### [WHAT YOU HAVE TO DO]
When you reach the line containing "The header a" in the entries below, begin reproducing lines exactly, and stop once the line containing "its slot. -/" is done.

### [MATERIAL PROVIDED]
-- ==== Sys2Proof/Machine/Step.lean ====
section
/-!
DEFINITION. One step: the input ports as they are driven now are served, and then no request is presented until the callers drive one
(spec/70_reset_and_hazards.md R155, R158; log entries 4 to 7).
-/

namespace Sys2Proof.Machine

/-- One step. With `rst` asserted no request is served and a request in progress gets no response (R155); with no request presented
there is no response; a request the caller does not hold stable is refused (R160 a, spec/93 U9); a reserved code on `op` is IllegalOp
(R72, R144); any other code runs its operation. -/
def step (s : State) : Host.Outcome State Fault Refusal :=
  if s.inp.rst then .next s.noResponse.advance
  else if !s.inp.reqValid then .next s.noResponse.advance
  else if !s.inp.held then .refused .requestNotHeld
  else
    match fetch s with
    | .error e => Out.map State.advance (raise e s)
    | .ok i => Out.map State.advance (exec i s)

/-- `s` with a word of the opcode table where the next step finds it (log entry 10): an operation's code is presented on `op`; a
packet, its later bytes 0, is presented to `decode` in `ibuf`, with its length. -/
def State.withFetchWord (s : State) (nbits w : Nat) : State :=
  match placeTableWord nbits w with
  | .op code => s.present { s.inp.req with op := code }
  | .packet bytes =>
    s.present
      { s.inp.req with
        op := 0x30#6
        ibufLen := BitVec.ofNat 16 (paddedLength bytes)
        ibuf := Memory.load [] 0 (bytes.take Config.bufMax) }

end Sys2Proof.Machine
end

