-- ==== Sys2Proof/Safety.lean ====
section
/-!
DEFINITION. What claims are stated in: the spec's own formulas for bytes and fields (spec/20_memory.md R36, R37), the tables of which
ports an operation reads (spec/10_state.md R25) and which status it can give (spec/60_exceptions.md R146), and the invariants of a run.
-/

namespace Sys2Proof.Safety

open Sys2Proof.Machine

-- The formulas of the spec, on natural numbers

/-- `MemRead(a, n)`: the big-endian sum of `n` bytes (R36). -/
def memRead (rd : Nat → Byte) (a n : Nat) : Nat :=
  ((List.range n).map fun k => (rd (a + k)).toNat * 256 ^ (n - 1 - k)).sum

/-- `sint_N(v)`: the two's complement value of an N-bit number (spec/00_scope.md R10). -/
def sint (width v : Nat) : Int := if v < 2 ^ (width - 1) then (v : Int) else (v : Int) - 2 ^ width

/-- The bytes hold `v` at index `a` as `MemWrite(a, n, v)` leaves it: byte `a + k` is `(v >> (8*(n-1-k))) & 0xFF` (R37). -/
def FieldAt (bytes : List Byte) (a n v : Nat) : Prop :=
  ∀ k, k < n → bytes[a + k]? = some (BitVec.ofNat 8 (v >>> (8 * (n - 1 - k)) % 256))

/-- The bytes begin with the header of type number `type` and the request's flags and time operands (spec/41_pack.md R90). -/
def HeaderOf (bytes : List Byte) (type : Nat) (q : Request) : Prop :=
  FieldAt bytes 0 1 (type * 16 + q.flagsIn.toNat % 16) ∧ FieldAt bytes 1 2 (q.timeIn.toNat % 65536)

/-- The next state of an operation that answers `r` and changes nothing else: the response, and the pair in the observation. -/
def answered (s : State) (r : Response) : Out :=
  .next { inp := s.inp, rsp := some r, trace := s.trace ++ [(s.inp.req, r)] }

/-- The encode-side results: `n` and the bytes. -/
def produced (n : Nat) (bytes : List Byte) : Results := { obufLen := some (BitVec.ofNat 9 n), obuf := some bytes }

/-- The type nibble of byte 0, as a number. -/
def typeNibble (q : Request) : Nat := (q.ibuf.read 0).toNat / 16

/-- The header a buffer carries, and the slots `xs`. -/
def headerAnd (q : Request) (xs : List Word) : Results :=
  { hdrType := some (BitVec.ofNat 4 (typeNibble q))
    hdrFlags := some (BitVec.ofNat 4 ((q.ibuf.read 0).toNat % 16))
    hdrTime := some (BitVec.ofNat 16 (memRead q.ibuf.read 1 2))
    x := xs }

/-- The 32-bit field at index `a` in its slot. -/
def field32 (q : Request) (a : Nat) : Word := BitVec.ofNat 32 (memRead q.ibuf.read a 4)

/-- The 16-bit signed field at index `a` in its slot (spec/10_state.md R21). -/
def field16 (q : Request) (a : Nat) : Word := BitVec.ofInt 32 (sint 16 (memRead q.ibuf.read a 2))

-- The kinds and their operations

/-- `LEN[t]` by discriminant (spec/00_scope.md R8): the nine assigned types. -/
def lengthOf : Nat → Nat
  | 0 => 3
  | 1 => 39
  | 2 => 19
  | 3 => 7
  | 4 => 15
  | 5 => 7
  | 6 => 9
  | 7 => 3
  | 8 => 303
  | _ => 0

/-- The pack operation of a kind, by discriminant (spec/30_encoding.md R71). -/
def packOf : Nat → Option Instr
  | 1 => some .packMotion
  | 2 => some .packEnvironmental
  | 3 => some .packAirQuality
  | 4 => some .packSecondaryAccel
  | 5 => some .packAltitude
  | 6 => some .packOrientation
  | 7 => some .packCommand
  | 8 => some .packInfo
  | _ => none

/-- The unpack operation of a kind, by discriminant (spec/30_encoding.md R71). -/
def unpackOf : Nat → Option Instr
  | 1 => some .unpackMotion
  | 2 => some .unpackEnvironmental
  | 3 => some .unpackAirQuality
  | 4 => some .unpackSecondaryAccel
  | 5 => some .unpackAltitude
  | 6 => some .unpackOrientation
  | 7 => some .unpackCommand
  | 8 => some .unpackInfo
  | _ => none

/-- The twenty operations of R71, with their codes. -/
def operations : List (BitVec 6 × Instr) :=
  [(0x00, .encodeHeader), (0x01, .decodeHeader), (0x02, .typeOf),
   (0x11, .packMotion), (0x12, .packEnvironmental), (0x13, .packAirQuality), (0x14, .packSecondaryAccel),
   (0x15, .packAltitude), (0x16, .packOrientation), (0x17, .packCommand), (0x18, .packInfo),
   (0x21, .unpackMotion), (0x22, .unpackEnvironmental), (0x23, .unpackAirQuality), (0x24, .unpackSecondaryAccel),
   (0x25, .unpackAltitude), (0x26, .unpackOrientation), (0x27, .unpackCommand), (0x28, .unpackInfo),
   (0x30, .decode)]

/-- The statuses an operation can give (R146); the packets of format FRAME are not in that table. -/
def statuses : Instr → List Status
  | .encodeHeader => [.ok, .invalidType]
  | .decodeHeader | .typeOf => [.ok, .truncatedBuffer]
  | .packMotion | .packEnvironmental | .packAirQuality | .packSecondaryAccel | .packAltitude | .packOrientation
  | .packCommand => [.ok]
  | .packInfo => [.ok, .messageTruncated]
  | .unpackMotion | .unpackEnvironmental | .unpackAirQuality | .unpackSecondaryAccel | .unpackAltitude
  | .unpackOrientation | .unpackCommand | .unpackInfo => [.ok, .sizeMismatch, .typeMismatch]
  | .decode => [.ok, .truncatedBuffer, .sizeMismatch, .unknownFrameType]
  | .frameNull .. | .frameMotion .. | .frameEnvironmental .. | .frameAirQuality .. | .frameSecondaryAccel ..
  | .frameAltitude .. | .frameOrientation .. | .frameCommand .. | .frameInfo .. => []

-- What a packet carries from the request that was packed (spec/42_unpack.md R116)

/-- A 16-bit field operand as it comes back in a slot: the signed value of the low half of the request slot. -/
def half (v : Word) : Word := BitVec.ofInt 32 (sint 16 (v.toNat % 65536))

/-- The INFO results that carry the message of `q`, `m = min(msg_len, 299)` bytes of it: the message, then zeros to 300 bytes; `info_len`
is `m`, or the index of the first 0x00 among the `m` bytes when there is one. -/
def CarriesMessage (q : Request) (r : Results) : Prop :=
  ∃ buf n, r.infoBuf = some buf ∧ r.infoLen = some (BitVec.ofNat 9 n) ∧ buf.length = 300 ∧
    (∀ j, j < min q.msgLen.toNat 299 → buf[j]? = some (q.msg.read j)) ∧
    (∀ j, min q.msgLen.toNat 299 ≤ j → j < 300 → buf[j]? = some 0) ∧
    n ≤ min q.msgLen.toNat 299 ∧ (∀ j, j < n → q.msg.read j ≠ 0) ∧
    (n < min q.msgLen.toNat 299 → q.msg.read n = 0)

/-- The results carry the header operands of `q` under type `k`, and the fields of kind `k` that `q` presents. -/
def Carries (k : Nat) (q : Request) (r : Results) : Prop :=
  r.hdrType = some (BitVec.ofNat 4 k) ∧ r.hdrFlags = some (BitVec.ofNat 4 q.flagsIn.toNat) ∧
    r.hdrTime = some (BitVec.ofNat 16 q.timeIn.toNat) ∧
    match k with
    | 1 => r.x = [q.x[0], q.x[1], q.x[2], q.x[3], q.x[4], q.x[5], q.x[6], q.x[7], q.x[8]]
    | 2 => r.x = [q.x[0], q.x[1], q.x[2], q.x[3]]
    | 3 => r.x = [half q.x[0], half q.x[1]]
    | 4 => r.x = [q.x[0], q.x[1], q.x[2]]
    | 5 => r.x = [q.x[0]]
    | 6 => r.x = [half q.x[0], half q.x[1], half q.x[2]]
    | 7 => r.x = []
    | 8 => r.x = [] ∧ CarriesMessage q r
    | _ => False

/-- The request presents what the results carry: the header, the slots, and for INFO the message before the terminator. -/
def Presents (q : Request) (r : Results) : Prop :=
  r.hdrFlags = some (BitVec.ofNat 4 q.flagsIn.toNat) ∧ r.hdrTime = some (BitVec.ofNat 16 q.timeIn.toNat) ∧
    (∀ n : Fin 9, ∀ v, r.x[n.val]? = some v → q.x[n] = v) ∧
    ∀ buf, r.infoBuf = some buf →
      r.infoLen = some (BitVec.ofNat 9 q.msgLen.toNat) ∧ q.msgLen.toNat ≤ 300 ∧
        ∀ j, j < q.msgLen.toNat → buf[j]? = some (q.msg.read j)

/-- Apart from INFO, anything; for INFO, the payload has a terminator and every byte from the first one on is 0x00 (R116). -/
def PaddedWithZeros (r : Results) : Prop :=
  ∀ buf, r.infoBuf = some buf →
    ∃ n, n < 300 ∧ r.infoLen = some (BitVec.ofNat 9 n) ∧ ∀ j, n ≤ j → j < 300 → buf[j]? = some 0

-- Which ports an operation reads (R25, with R17 for the slots and R19 for the buffers)

/-- The two requests carry the same buffer: the same length, and the same bytes below it. -/
def sameBuffer (q q' : Request) : Prop :=
  q.ibufLen = q'.ibufLen ∧ ∀ a, a < q.ibufLen.toNat → q.ibuf.read a = q'.ibuf.read a

/-- The two requests carry the same `flags_in[3:0]` and `time_in[15:0]` (R18). -/
def sameHeaderOperands (q q' : Request) : Prop :=
  q.flagsIn.toNat % 16 = q'.flagsIn.toNat % 16 ∧ q.timeIn.toNat % 65536 = q'.timeIn.toNat % 65536

/-- The two requests carry the same values on the first `n` slots, read as `width`-bit fields (R17). -/
def sameSlots (n width : Nat) (q q' : Request) : Prop :=
  ∀ i : Fin 9, i.val < n → q.x[i].toNat % 2 ^ width = q'.x[i].toNat % 2 ^ width

/-- The two requests agree on every port, and every part of a port, that the operation reads. -/
def SameOperands (i : Instr) (q q' : Request) : Prop :=
  match i with
  | .encodeHeader => q.typeIn = q'.typeIn ∧ sameHeaderOperands q q'
  | .decodeHeader | .typeOf | .unpackMotion | .unpackEnvironmental | .unpackAirQuality | .unpackSecondaryAccel
  | .unpackAltitude | .unpackOrientation | .unpackCommand | .unpackInfo | .decode => sameBuffer q q'
  | .packMotion => sameHeaderOperands q q' ∧ sameSlots 9 32 q q'
  | .packEnvironmental => sameHeaderOperands q q' ∧ sameSlots 4 32 q q'
  | .packAirQuality => sameHeaderOperands q q' ∧ sameSlots 2 16 q q'
  | .packSecondaryAccel => sameHeaderOperands q q' ∧ sameSlots 3 32 q q'
  | .packAltitude => sameHeaderOperands q q' ∧ sameSlots 1 32 q q'
  | .packOrientation => sameHeaderOperands q q' ∧ sameSlots 3 16 q q'
  | .packCommand => sameHeaderOperands q q'
  | .packInfo =>
    sameHeaderOperands q q' ∧ q.msgLen = q'.msgLen ∧
      ∀ a, a < q.msgLen.toNat → a < 299 → q.msg.read a = q'.msg.read a
  | .frameNull .. | .frameMotion .. | .frameEnvironmental .. | .frameAirQuality .. | .frameSecondaryAccel ..
  | .frameAltitude .. | .frameOrientation .. | .frameCommand .. | .frameInfo .. => True

-- Runs

/-- A request is being served in this step: presented, held stable, `rst` released (R155, R158, R160 a). -/
def Serving (s : State) : Prop := s.inp.rst = false ∧ s.inp.reqValid = true ∧ s.inp.held = true

/-- The response the block gives to `q` when it is the first request after reset. -/
def AnswersFresh (q : Request) (r : Response) : Prop :=
  ∃ t, step (State.reset.present q) = .next t ∧ t.rsp = some r

/-- Only wires that exist are driven, and every byte space is in its canonical form: now, and in the requests observed. -/
def PortsCanonical (s : State) : Prop :=
  s.inp.req.wf = true ∧ ∀ p ∈ s.trace, p.1.wf = true

/-- The result ports a response drives fit together (R20 to R23): `obuf` has `obuf_len` bytes, at most 303; `info_buf` has 300 bytes and
`info_len` is the index of its first terminator or 300; at most nine slots; the encode side drives no header and the decode side no
`obuf`. -/
def ResultsFit (r : Results) : Prop :=
  (match r.obuf with
    | none => r.obufLen = none
    | some bytes => bytes.length ≤ 303 ∧ r.obufLen = some (BitVec.ofNat 9 bytes.length) ∧ r.hdrType = none) ∧
  (match r.infoBuf with
    | none => r.infoLen = none
    | some buf =>
      buf.length = 300 ∧ r.hdrType = some 8 ∧ ∃ n, n ≤ 300 ∧ r.infoLen = some (BitVec.ofNat 9 n) ∧
        (∀ j, j < n → buf[j]? ≠ some 0) ∧ (n < 300 → buf[n]? = some 0)) ∧
  r.x.length ≤ 9 ∧ (r.x ≠ [] → r.infoBuf = none ∧ r.obuf = none) ∧ (r.hdrFlags.isSome → r.hdrType.isSome) ∧
  r.hdrFlags.isSome = r.hdrTime.isSome

/-- The results of a response fit together, and only an encode-side result can carry the warning (R143). -/
def ResponseFits : Response → Prop
  | .error _ => True
  | .done truncated r => ResultsFit r ∧ (truncated = true → r.obufLen = some 303)

/-- Every response observed, and the one on the ports, fits together. -/
def ResponsesFit (s : State) : Prop :=
  (∀ r, s.rsp = some r → ResponseFits r) ∧ ∀ p ∈ s.trace, ResponseFits p.2

/-- The block keeps nothing (R13, R159): every response observed is the one its request gets as the first request after reset. -/
def HistoryFree (s : State) : Prop := ∀ p ∈ s.trace, AnswersFresh p.1 p.2

/-- The response on the ports is the last one observed (R158). -/
def ResponseIsLast (s : State) : Prop := ∀ r, s.rsp = some r → ∃ q, s.trace.getLast? = some (q, r)

end Sys2Proof.Safety
end

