/-- R49: no operation reads ibuf at or above 303; type_of reads index 0 only and decode_header 0 to 2 only; every unpack operation needs
its own length, at most 303, and is SizeMismatch otherwise; decode raises an error or is an unpack operation, or the header-only
NULL packet of 3 bytes. -/
def Obligations.LongBuffersAreNotRead : Prop :=
  (∀ (i : Instr) (s u t v : State),
    (∀ a, a < 303 → s.inp.req.ibuf.read a = u.inp.req.ibuf.read a) →
    u.inp.req = { s.inp.req with ibuf := u.inp.req.ibuf } →
    exec i s = .next t → exec i u = .next v → t.rsp = v.rsp) ∧
  (∀ s u t v : State, 1 ≤ s.inp.req.ibufLen.toNat → 1 ≤ u.inp.req.ibufLen.toNat →
    s.inp.req.ibuf.read 0 = u.inp.req.ibuf.read 0 →
    exec .typeOf s = .next t → exec .typeOf u = .next v → t.rsp = v.rsp ∧ t.status = some .ok) ∧
  (∀ s u t v : State, 3 ≤ s.inp.req.ibufLen.toNat → 3 ≤ u.inp.req.ibufLen.toNat →
    (∀ a, a < 3 → s.inp.req.ibuf.read a = u.inp.req.ibuf.read a) →
    exec .decodeHeader s = .next t → exec .decodeHeader u = .next v → t.rsp = v.rsp ∧ t.status = some .ok) ∧
  ∀ s : State,
    (∀ k i, unpackOf k = some i → lengthOf k ≤ 303 ∧
      (s.inp.req.ibufLen.toNat ≠ lengthOf k → exec i s = answered s (.error .sizeMismatch))) ∧
    ((∃ e, exec .decode s = answered s (.error e)) ∨
      (∃ k i, unpackOf k = some i ∧ s.inp.req.ibufLen.toNat = lengthOf k ∧ exec .decode s = exec i s) ∨
      (typeNibble s.inp.req = 0 ∧ s.inp.req.ibufLen.toNat = 3))

-- Steps (spec/70_reset_and_hazards.md)

/-- A step with a held request whose code decodes runs exactly the decoded operation, then no request is presented (log entry 4). -/
def Obligations.StepRunsTheDecodedOperation : Prop :=
  ∀ (s : State) (i : Instr), Serving s → decodeOp s.inp.req.op = .ok i →
    step s =
      match exec i s with
      | .next t =>
        .next { t with inp := { t.inp with rst := false, reqValid := false, held := true } }
      | .fault r => .fault r
      | .refused r => .refused r

/-- A step with a held `decode` request runs exactly the packet in the buffer, whatever the bytes beyond it are (log entry 9). -/
def Obligations.StepRunsTheReceivedPacket : Prop :=
  ∀ (s : State) (i : Instr) (bytes : List Byte), Serving s → s.inp.req.op = 0x30 → i.wf = true →
    encode i = .packet bytes → s.inp.req.ibufLen.toNat = bytes.length →
    (∀ a, a < bytes.length → bytes[a]? = some (s.inp.req.ibuf.read a)) →
    exec .decode s = exec i s ∧ ∃ t v, step s = .next t ∧ exec i s = .next v ∧ t.rsp = v.rsp ∧ t.trace = v.trace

### [RESPONSE AREA]
/-- The header a buffer carries, and the slots `xs`. -/
def headerAnd (q : Request) (xs : List Word) : Results :=
  { hdrType := some (BitVec.ofNat 4 (typeNibble q))
    hdrFlags := some (BitVec.ofNat 4 ((q.ibuf.read 0).toNat % 16))
    hdrTime := some (BitVec.ofNat 16 (memRead q.ibuf.read 1 2))
    x := xs }

/-- The 32-bit field at index `a` in its slot. -/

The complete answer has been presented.